- _TASK DIRECTIONS_
In the data below, retype exactly the line that contains "def gwStrip (r" and every line after it, through the last.

- _DATA RECORDS_
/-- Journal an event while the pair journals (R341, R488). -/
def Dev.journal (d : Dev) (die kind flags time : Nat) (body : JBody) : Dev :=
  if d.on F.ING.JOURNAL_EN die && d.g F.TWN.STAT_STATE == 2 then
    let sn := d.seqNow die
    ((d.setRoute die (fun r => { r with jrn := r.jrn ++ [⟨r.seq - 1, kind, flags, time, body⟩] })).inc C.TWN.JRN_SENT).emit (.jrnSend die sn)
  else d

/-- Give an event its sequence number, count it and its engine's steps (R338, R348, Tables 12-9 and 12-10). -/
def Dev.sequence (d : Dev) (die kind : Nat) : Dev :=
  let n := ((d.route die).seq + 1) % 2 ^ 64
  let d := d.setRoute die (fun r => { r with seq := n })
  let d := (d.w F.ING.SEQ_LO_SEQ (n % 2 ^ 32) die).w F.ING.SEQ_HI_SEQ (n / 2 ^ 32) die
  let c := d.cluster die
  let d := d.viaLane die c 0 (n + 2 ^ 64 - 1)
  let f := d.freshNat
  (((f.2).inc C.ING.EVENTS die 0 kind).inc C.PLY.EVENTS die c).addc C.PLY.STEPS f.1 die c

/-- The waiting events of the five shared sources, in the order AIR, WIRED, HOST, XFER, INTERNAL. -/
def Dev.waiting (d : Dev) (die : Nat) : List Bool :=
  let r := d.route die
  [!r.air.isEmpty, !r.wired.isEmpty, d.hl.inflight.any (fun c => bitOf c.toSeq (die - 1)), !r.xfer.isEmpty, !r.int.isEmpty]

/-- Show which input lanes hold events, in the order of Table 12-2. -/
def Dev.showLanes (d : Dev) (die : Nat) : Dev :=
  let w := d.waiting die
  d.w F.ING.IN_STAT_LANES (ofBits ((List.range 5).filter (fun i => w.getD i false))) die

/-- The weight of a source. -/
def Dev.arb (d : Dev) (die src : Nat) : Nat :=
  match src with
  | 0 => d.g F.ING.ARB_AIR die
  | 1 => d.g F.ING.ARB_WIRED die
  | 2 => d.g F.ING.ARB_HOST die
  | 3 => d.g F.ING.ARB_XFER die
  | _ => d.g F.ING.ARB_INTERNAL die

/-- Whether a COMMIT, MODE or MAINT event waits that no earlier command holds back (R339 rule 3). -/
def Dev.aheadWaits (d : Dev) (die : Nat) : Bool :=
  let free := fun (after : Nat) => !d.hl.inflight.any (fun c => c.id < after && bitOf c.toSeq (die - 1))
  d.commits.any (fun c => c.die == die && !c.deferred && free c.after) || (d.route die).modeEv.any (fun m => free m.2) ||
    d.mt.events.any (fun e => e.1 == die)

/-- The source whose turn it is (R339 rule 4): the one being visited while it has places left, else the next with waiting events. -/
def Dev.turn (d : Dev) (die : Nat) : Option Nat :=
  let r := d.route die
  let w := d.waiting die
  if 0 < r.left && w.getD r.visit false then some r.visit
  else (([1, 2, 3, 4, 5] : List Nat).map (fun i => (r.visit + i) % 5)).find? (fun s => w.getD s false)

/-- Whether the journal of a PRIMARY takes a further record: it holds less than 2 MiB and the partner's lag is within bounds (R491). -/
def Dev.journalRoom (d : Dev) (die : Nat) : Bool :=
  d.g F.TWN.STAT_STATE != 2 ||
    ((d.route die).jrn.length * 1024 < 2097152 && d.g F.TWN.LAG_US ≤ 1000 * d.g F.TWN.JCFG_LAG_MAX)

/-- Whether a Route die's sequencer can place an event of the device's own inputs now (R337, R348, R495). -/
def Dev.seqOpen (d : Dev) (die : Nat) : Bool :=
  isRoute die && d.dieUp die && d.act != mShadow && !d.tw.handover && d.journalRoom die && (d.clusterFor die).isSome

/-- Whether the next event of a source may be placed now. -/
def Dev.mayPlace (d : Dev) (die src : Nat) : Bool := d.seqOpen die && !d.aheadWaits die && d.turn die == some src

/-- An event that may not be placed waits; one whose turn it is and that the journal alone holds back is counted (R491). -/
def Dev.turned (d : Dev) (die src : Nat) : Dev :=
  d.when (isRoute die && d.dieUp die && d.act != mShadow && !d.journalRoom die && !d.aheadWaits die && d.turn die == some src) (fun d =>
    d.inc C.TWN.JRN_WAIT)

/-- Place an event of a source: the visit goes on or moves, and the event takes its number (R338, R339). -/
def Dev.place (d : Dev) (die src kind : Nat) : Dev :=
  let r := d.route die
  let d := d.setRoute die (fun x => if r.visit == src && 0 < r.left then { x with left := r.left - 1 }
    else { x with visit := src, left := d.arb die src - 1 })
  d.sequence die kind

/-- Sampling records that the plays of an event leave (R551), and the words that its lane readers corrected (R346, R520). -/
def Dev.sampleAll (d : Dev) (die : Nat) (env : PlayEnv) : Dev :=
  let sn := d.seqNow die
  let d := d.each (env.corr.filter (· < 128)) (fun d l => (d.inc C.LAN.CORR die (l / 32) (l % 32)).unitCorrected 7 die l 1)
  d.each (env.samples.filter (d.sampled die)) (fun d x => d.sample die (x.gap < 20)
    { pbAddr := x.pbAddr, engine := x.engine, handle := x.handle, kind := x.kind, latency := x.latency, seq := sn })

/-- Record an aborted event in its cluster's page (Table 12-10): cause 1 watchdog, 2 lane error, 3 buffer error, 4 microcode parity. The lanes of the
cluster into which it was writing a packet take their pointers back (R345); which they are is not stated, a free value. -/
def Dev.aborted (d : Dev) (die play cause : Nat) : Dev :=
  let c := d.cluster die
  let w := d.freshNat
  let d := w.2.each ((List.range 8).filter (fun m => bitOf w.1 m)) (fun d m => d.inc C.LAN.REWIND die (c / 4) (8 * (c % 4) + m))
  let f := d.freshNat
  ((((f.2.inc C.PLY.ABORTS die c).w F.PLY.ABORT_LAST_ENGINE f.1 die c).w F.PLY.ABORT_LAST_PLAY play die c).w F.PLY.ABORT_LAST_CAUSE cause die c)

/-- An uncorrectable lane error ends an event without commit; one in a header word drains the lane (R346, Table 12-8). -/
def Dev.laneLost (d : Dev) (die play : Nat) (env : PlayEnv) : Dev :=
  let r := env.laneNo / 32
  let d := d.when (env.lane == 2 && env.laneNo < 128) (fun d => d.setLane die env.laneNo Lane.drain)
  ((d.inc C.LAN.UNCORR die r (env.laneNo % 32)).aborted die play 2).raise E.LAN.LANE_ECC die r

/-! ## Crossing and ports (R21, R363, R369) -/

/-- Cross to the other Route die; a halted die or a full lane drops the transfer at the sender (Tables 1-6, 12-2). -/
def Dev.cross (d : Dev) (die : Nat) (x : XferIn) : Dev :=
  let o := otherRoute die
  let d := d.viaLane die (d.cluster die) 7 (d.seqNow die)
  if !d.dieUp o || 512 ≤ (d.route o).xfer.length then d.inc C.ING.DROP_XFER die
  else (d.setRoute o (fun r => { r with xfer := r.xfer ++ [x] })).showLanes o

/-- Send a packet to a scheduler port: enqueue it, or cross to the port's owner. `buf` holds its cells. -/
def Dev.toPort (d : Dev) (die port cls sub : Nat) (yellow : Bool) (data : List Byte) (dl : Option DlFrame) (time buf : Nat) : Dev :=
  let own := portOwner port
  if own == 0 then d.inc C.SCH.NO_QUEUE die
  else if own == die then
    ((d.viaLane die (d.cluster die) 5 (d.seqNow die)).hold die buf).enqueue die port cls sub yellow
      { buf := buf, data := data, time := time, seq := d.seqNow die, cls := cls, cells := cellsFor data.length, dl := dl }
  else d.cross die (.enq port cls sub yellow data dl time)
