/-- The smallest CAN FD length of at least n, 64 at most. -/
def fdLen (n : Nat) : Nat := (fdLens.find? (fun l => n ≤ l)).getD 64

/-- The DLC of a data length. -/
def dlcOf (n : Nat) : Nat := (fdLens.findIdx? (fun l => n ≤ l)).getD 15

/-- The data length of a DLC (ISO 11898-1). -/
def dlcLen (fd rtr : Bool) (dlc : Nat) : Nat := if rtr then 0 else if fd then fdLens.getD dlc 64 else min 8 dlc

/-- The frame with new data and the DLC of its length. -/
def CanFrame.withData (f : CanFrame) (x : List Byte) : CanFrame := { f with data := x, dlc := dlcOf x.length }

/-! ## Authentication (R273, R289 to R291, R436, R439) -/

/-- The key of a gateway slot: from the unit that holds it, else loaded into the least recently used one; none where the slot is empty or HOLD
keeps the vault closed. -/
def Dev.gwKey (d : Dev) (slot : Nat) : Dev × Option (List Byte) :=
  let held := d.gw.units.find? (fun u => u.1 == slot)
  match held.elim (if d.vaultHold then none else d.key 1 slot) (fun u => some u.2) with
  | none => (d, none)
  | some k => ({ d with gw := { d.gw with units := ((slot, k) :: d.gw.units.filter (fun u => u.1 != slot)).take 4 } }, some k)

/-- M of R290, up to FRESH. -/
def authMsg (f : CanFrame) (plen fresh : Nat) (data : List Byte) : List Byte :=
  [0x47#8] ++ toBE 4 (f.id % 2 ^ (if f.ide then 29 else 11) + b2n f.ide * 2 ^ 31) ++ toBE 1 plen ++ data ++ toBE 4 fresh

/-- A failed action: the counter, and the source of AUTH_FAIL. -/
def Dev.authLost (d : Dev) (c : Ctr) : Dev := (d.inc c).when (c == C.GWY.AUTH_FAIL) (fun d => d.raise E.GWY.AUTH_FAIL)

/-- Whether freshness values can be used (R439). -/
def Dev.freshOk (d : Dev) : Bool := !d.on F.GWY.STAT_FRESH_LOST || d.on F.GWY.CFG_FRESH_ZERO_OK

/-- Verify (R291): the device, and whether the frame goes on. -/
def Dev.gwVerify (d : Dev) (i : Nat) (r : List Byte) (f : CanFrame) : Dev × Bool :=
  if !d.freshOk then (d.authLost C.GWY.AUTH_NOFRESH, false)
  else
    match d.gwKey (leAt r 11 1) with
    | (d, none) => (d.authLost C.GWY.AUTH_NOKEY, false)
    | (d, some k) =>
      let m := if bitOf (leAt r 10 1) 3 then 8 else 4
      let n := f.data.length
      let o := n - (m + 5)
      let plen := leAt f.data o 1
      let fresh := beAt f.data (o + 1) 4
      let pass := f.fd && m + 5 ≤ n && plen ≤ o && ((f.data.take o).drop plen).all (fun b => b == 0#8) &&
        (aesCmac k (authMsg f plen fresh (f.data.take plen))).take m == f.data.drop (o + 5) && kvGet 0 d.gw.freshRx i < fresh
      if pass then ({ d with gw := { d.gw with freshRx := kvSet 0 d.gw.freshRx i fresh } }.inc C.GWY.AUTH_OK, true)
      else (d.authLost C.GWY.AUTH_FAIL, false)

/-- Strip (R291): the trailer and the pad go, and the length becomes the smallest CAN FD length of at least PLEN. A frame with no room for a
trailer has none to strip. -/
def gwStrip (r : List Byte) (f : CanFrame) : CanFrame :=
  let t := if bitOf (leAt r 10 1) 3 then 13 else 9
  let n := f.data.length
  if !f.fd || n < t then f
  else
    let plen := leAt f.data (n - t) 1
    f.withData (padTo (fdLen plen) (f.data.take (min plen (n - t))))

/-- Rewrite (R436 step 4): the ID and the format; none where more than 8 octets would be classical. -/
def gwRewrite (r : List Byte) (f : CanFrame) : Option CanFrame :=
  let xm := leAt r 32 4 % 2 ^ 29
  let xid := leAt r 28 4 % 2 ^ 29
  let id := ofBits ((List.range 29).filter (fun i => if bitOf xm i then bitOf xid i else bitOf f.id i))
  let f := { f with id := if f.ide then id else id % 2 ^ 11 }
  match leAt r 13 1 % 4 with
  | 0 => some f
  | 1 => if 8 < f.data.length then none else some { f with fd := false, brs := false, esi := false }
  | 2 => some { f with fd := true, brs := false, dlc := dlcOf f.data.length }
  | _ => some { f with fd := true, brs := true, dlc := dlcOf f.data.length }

- _FINISHED EXERCISE_
def gwStrip (r : List Byte) (f : CanFrame) : CanFrame :=
  let t := if bitOf (leAt r 10 1) 3 then 13 else 9
  let n := f.data.length
  if !f.fd || n < t then f
  else
    let plen := leAt f.data (n - t) 1
    f.withData (padTo (fdLen plen) (f.data.take (min plen (n - t))))

/-- Rewrite (R436 step 4): the ID and the format; none where more than 8 octets would be classical. -/
def gwRewrite (r : List Byte) (f : CanFrame) : Option CanFrame :=
  let xm := leAt r 32 4 % 2 ^ 29
  let xid := leAt r 28 4 % 2 ^ 29
  let id := ofBits ((List.range 29).filter (fun i => if bitOf xm i then bitOf xid i else bitOf f.id i))
  let f := { f with id := if f.ide then id else id % 2 ^ 11 }
  match leAt r 13 1 % 4 with
  | 0 => some f
  | 1 => if 8 < f.data.length then none else some { f with fd := false, brs := false, esi := false }
  | 2 => some { f with fd := true, brs := false, dlc := dlcOf f.data.length }
  | _ => some { f with fd := true, brs := true, dlc := dlcOf f.data.length }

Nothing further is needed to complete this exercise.